** Opening THE RECORDS block **

-- ==== Sys2Proof/Machine/Attest.lean ====
section
/-! DEFINITION. Attestation by SPDM (R533 to R536), and the debug port (R537 to R540). -/

namespace Sys2Proof.Machine

/-! SPDM responses (R535). A reply's status is 0, or the code of an SPDM ERROR response (log entry 46). -/

def errInvalid : Nat := 0x01
def errUnspecified : Nat := 0x05
def errUnsupported : Nat := 0x07
def errNotReady : Nat := 0x42

def spdmError (s : State) (code : Nat) (data : Bytes := []) : State := sendReply s .spdm code data

def spdmDone (s : State) (data : Bytes) : State := sendReply s .spdm 0 data

/-- RDTExponent: the least e for which 2^e µs reaches the retry time. -/
def rdtExponent (us : Nat) : Nat := ((List.range 32).find? fun e => decide (us ≤ 2 ^ e)).getD 32

/-- ResponseNotReady, counted as a refusal (R535, R550). -/
def spdmLater (s : State) (us : Nat) : State := spdmError (countRefusal s) errNotReady [BitVec.ofNat 8 (rdtExponent us)]

/-- An SPDM request: class 3 work of Easel. Before Easel firmware starts nothing answers. -/
def spdmRequest (s : State) (f : State → State) : Host.Outcome State Fault Refusal :=
  .next <|
    if !domainOn s 0 || decide (s.boot.stage < 2) then s
    else if s.easel.restarting then spdmLater s 1_000_000
    else if easelRefuses s then spdmLater s (retryUs s.easel)
    else f (enqueue3 s)

/-- The chain of slot 0 (R533): DEVCERT's certificates, then the alias certificate of this boot, which a module whose identity failed does
not have. -/
def certChain (s : State) : Bytes :=
  let body := ((tchilava s (recordsIn s) 0x04).map fun r => r.2.1).getD []
  let inputs := s.boot.st1Digest ++ s.boot.fwDigest
  let alias_ := if s.boot.identityFail then [] else (List.range (Config.certLength 1 inputs)).map (Config.certByte 1 inputs)
  body ++ alias_

/-- Thirty-two fresh bytes. -/
def freshNonce (k : Nat) : Bytes := (List.range 32).map (Config.randomByte k)

/-- A signature by the alias key over a transcript (log entry 3). -/
def aliasSign (key : BitVec 256) (transcript : Bytes) (k : Nat) : Bytes := (List.range 64).map (Config.signByte key (sha256 transcript) k)

/-- GET_VERSION: 1.2 and 1.3. -/
def execGetVersion (s : State) : Host.Outcome State Fault Refusal :=
  spdmRequest s fun s => spdmDone s (leBytes 2 0x1200 ++ leBytes 2 0x1300)

/-- GET_CAPABILITIES: CERT_CAP, CHAL_CAP, and MEAS_CAP with signatures. -/
def execGetCapabilities (s : State) : Host.Outcome State Fault Refusal :=
  spdmRequest s fun s => spdmDone s (leBytes 4 (0x02 + 0x04 + 0x10))

/-- NEGOTIATE_ALGORITHMS: of the masks offered, ECDSA on P-256 (bit 4) and SHA-256 (bit 0). -/
def execNegotiateAlgorithms (asym hash : Nat) (s : State) : Host.Outcome State Fault Refusal :=
  spdmRequest s fun s => spdmDone s (leBytes 4 (if bitSet asym 4 then 0x10 else 0) ++ leBytes 4 (if bitSet hash 0 then 0x01 else 0))

/-- GET_DIGESTS: slot 0 alone. -/
def execGetDigests (s : State) : Host.Outcome State Fault Refusal := spdmRequest s fun s => spdmDone s (sha256 (certChain s))

/-- GET_CERTIFICATE: a portion of the chain, with its length and what remains. -/
def execGetCertificate (slot offset len : Nat) (s : State) : Host.Outcome State Fault Refusal :=
  spdmRequest s fun s =>
    let chain := certChain s
    if slot ≠ 0 ∨ chain.length < offset then spdmError s errInvalid
    else
      let part := slice chain offset (min len (chain.length - offset))
      spdmDone s (leBytes 2 part.length ++ leBytes 2 (chain.length - offset - part.length) ++ part)

/-- CHALLENGE: signed with the alias key; without one, ERROR Unspecified (R535, R540). -/
def execChallenge (slot : Nat) (nonce : Bytes) (s : State) : Host.Outcome State Fault Refusal :=
  spdmRequest s fun s =>
    match s.boot.aliasKey with
    | none => spdmError s errUnspecified
    | some key =>
      if slot ≠ 0 then spdmError s errInvalid
      else
        let (k, s) := draw s 1
        let body := sha256 (certChain s) ++ freshNonce k ++ zeros 2
        spdmDone s (body ++ aliasSign key (nonce ++ body) k)

/-! Measurements (R536). -/

/-- The measurement of an index. -/
def measured (s : State) (i : Nat) : Option Bytes :=
  match i with
  | 1 => some ((List.range 32).map Config.romDigestByte)
  | 2 => some (padTo s.boot.st1Digest 32)
  | 3 => some (padTo s.boot.fwDigest 32)
  | 4 => some (sha256 s.boot.policy.records)
  | 5 => some (sha256 [BitVec.ofNat 8 s.boot.dbgLevel])
  | _ => if 16 ≤ i ∧ i < 32 then some (padTo (((ctxOf s (i - 16)).loaded.map fun l => l.image.digest).getD []) 32) else none

/-- A DMTF measurement block: its value's type is the standard's to number (log entry 33). -/
def measureBlock (s : State) (k i : Nat) : Bytes :=
  match measured s i with
  | some v => leBytes 1 i ++ leBytes 1 1 ++ leBytes 2 35 ++ [Config.stdByte 12 k i] ++ leBytes 2 32 ++ v
  | none => []

/-- The indices measured. -/
def measureIndices : List Nat := [1, 2, 3, 4, 5] ++ (List.range 16).map (16 + ·)

/-- GET_MEASUREMENTS: index 0 asks how many there are, 0xFF for all. Signed responses need the alias key (R535). -/
def execGetMeasurements (index : Nat) (signed : Bool) (nonce : Bytes) (s : State) : Host.Outcome State Fault Refusal :=
  spdmRequest s fun s =>
    let chosen := if index = 0xFF then measureIndices else measureIndices.filter (· == index)
    if index ≠ 0 ∧ chosen = [] then spdmError s errInvalid
    else if signed ∧ s.boot.aliasKey = none then spdmError s errUnspecified
    else
      let (k, s) := draw s 1
      let record := chosen.flatMap (measureBlock s k)
      let count := if index = 0 then measureIndices.length else chosen.length
      let body := leBytes 1 count ++ leBytes 3 record.length ++ record ++ freshNonce k ++ zeros 2
      match signed, s.boot.aliasKey with
      | true, some key => spdmDone s (body ++ aliasSign key (nonce ++ body) k)
      | _, _ => spdmDone s body

/-- SPDM_UNSUPPORTED: any other request. -/
def execSpdmUnsupported (code : Nat) (s : State) : Host.Outcome State Fault Refusal :=
  spdmRequest s fun s => spdmError s errUnsupported [BitVec.ofNat 8 code]

/-! The debug port (R537 to R540). -/

/-- The next shift-out: RESULT 0 NONE, 1 OPENED, 2 REFUSED, 3 LOCKED; the level open; a nonce from byte 8. -/
def shiftOut (s : State) (result : Nat) (nonce : Bytes) : State :=
  sendReply { s with boot.dbgResult := result } .debug 0
    (padTo (leBytes 1 result ++ leBytes 1 s.boot.dbgLevel ++ zeros 6 ++ nonce) 128)

/-- An ACCESS shift while PD0 is powered. -/
def access (s : State) (f : State → State) : Host.Outcome State Fault Refusal := .next (if domainOn s 0 then f s else s)

/-- An opening fails. -/
def failOpen (s : State) (result : Nat) : State := shiftOut { s with boot.dbgFails := satAdd 0xFF s.boot.dbgFails 1 } result []

/-- A PROTECTION record of the debug port; UNIT_KIND 7 (log entry 47). -/
def debugRec (s : State) : State := recordErr s { cls := .protection, unitKind := 7, op := 11, detailA := 1 }

/-- The port opens: FULL erases the DeviceID and alias keys (R540). -/
def openPort (s : State) (level method : Nat) : State :=
  let level := max s.boot.dbgLevel level
  let s := { s with boot.dbgLevel := level, boot.dbgMethod := method }
  let s := if level = 2 then { s with boot.deviceKey := none, boot.aliasKey := none } else s
  shiftOut s 1 []

/-- Whether a level is one the port opens to. -/
def debugLevel (level : Nat) : Bool := level == 1 || level == 2

/-- NONCE (R537, R539). -/
def execNonce (s : State) : Host.Outcome State Fault Refusal :=
  access s fun s =>
    let (k, s) := draw s 1
    shiftOut { s with boot.dbgNonce := some ⟨freshNonce k, s.time⟩ } 0 (freshNonce k)

/-- Whether a password's text has the right form (R538). -/
def passwordForm (text : Bytes) : Bool :=
  decide (8 ≤ text.length) && decide (text.length ≤ 16) && text.all fun c => decide (0x20 ≤ c.toNat) && decide (c.toNat ≤ 0x7E)

/-- PASSWORD (R538): the right password opens at a level that the DEBUG record allows; a wrong one is recorded, and the fifth locks the
method. Without a DEBUG record there is no password access (R529). -/
def execPassword (level : Nat) (text : Bytes) (s : State) : Host.Outcome State Fault Refusal :=
  access s fun s =>
    if s.boot.pwLocked then failOpen s 3
    else
      match s.boot.policy.debug with
      | none => failOpen s 2
      | some (salt, verifier, top) =>
        if !passwordForm text || sha256 (salt ++ text) != verifier then
          let n := s.boot.pwFails + 1
          failOpen (debugRec { s with boot.pwFails := n, boot.pwLocked := decide (5 ≤ n) }) 2
        else if debugLevel level ∧ level ≤ top then openPort s level 1
        else failOpen s 2

/-- What a response signs (R539). -/
def responseDigest (s : State) (nonce : Bytes) (level : Nat) : Bytes :=
  sha256 (nonce ++ sha256 ((s.boot.deviceKey.map publicKey).getD []) ++ leBytes 1 level)

/-- RESPONSE (R539): a nonce is valid for 60 s and one response; the key is a debug key of KEYS or the SVC key. -/
def execResponse (level sigR sigS : Nat) (s : State) : Host.Outcome State Fault Refusal :=
  access s fun s =>
    let keys := ((s.boot.policy.keys.filter fun k => k.1 == 2) ++ liveKeys s [4]).map (·.2)
    let ok (n : DbgNonce) : Bool :=
      decide (s.time < n.stamp + 60_000_000_000) && debugLevel level &&
      keys.any fun key => signedBy key (responseDigest s n.value level) sigR sigS
    let good := (s.boot.dbgNonce.map ok).getD false
    let s := { s with boot.dbgNonce := none }
    if good then openPort s level 2 else failOpen (debugRec s) 2

end Sys2Proof.Machine
end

** Closing THE RECORDS block **

--- TASK STATEMENT ---
Which lines above include the string "domainOn"? Show them.

--- EXPECTED OUTPUT ---
    if !domainOn s 0 || decide (s.boot.stage < 2) then s
def access (s : State) (f : State → State) : Host.Outcome State Fault Refusal := .next (if domainOn s 0 then f s else s)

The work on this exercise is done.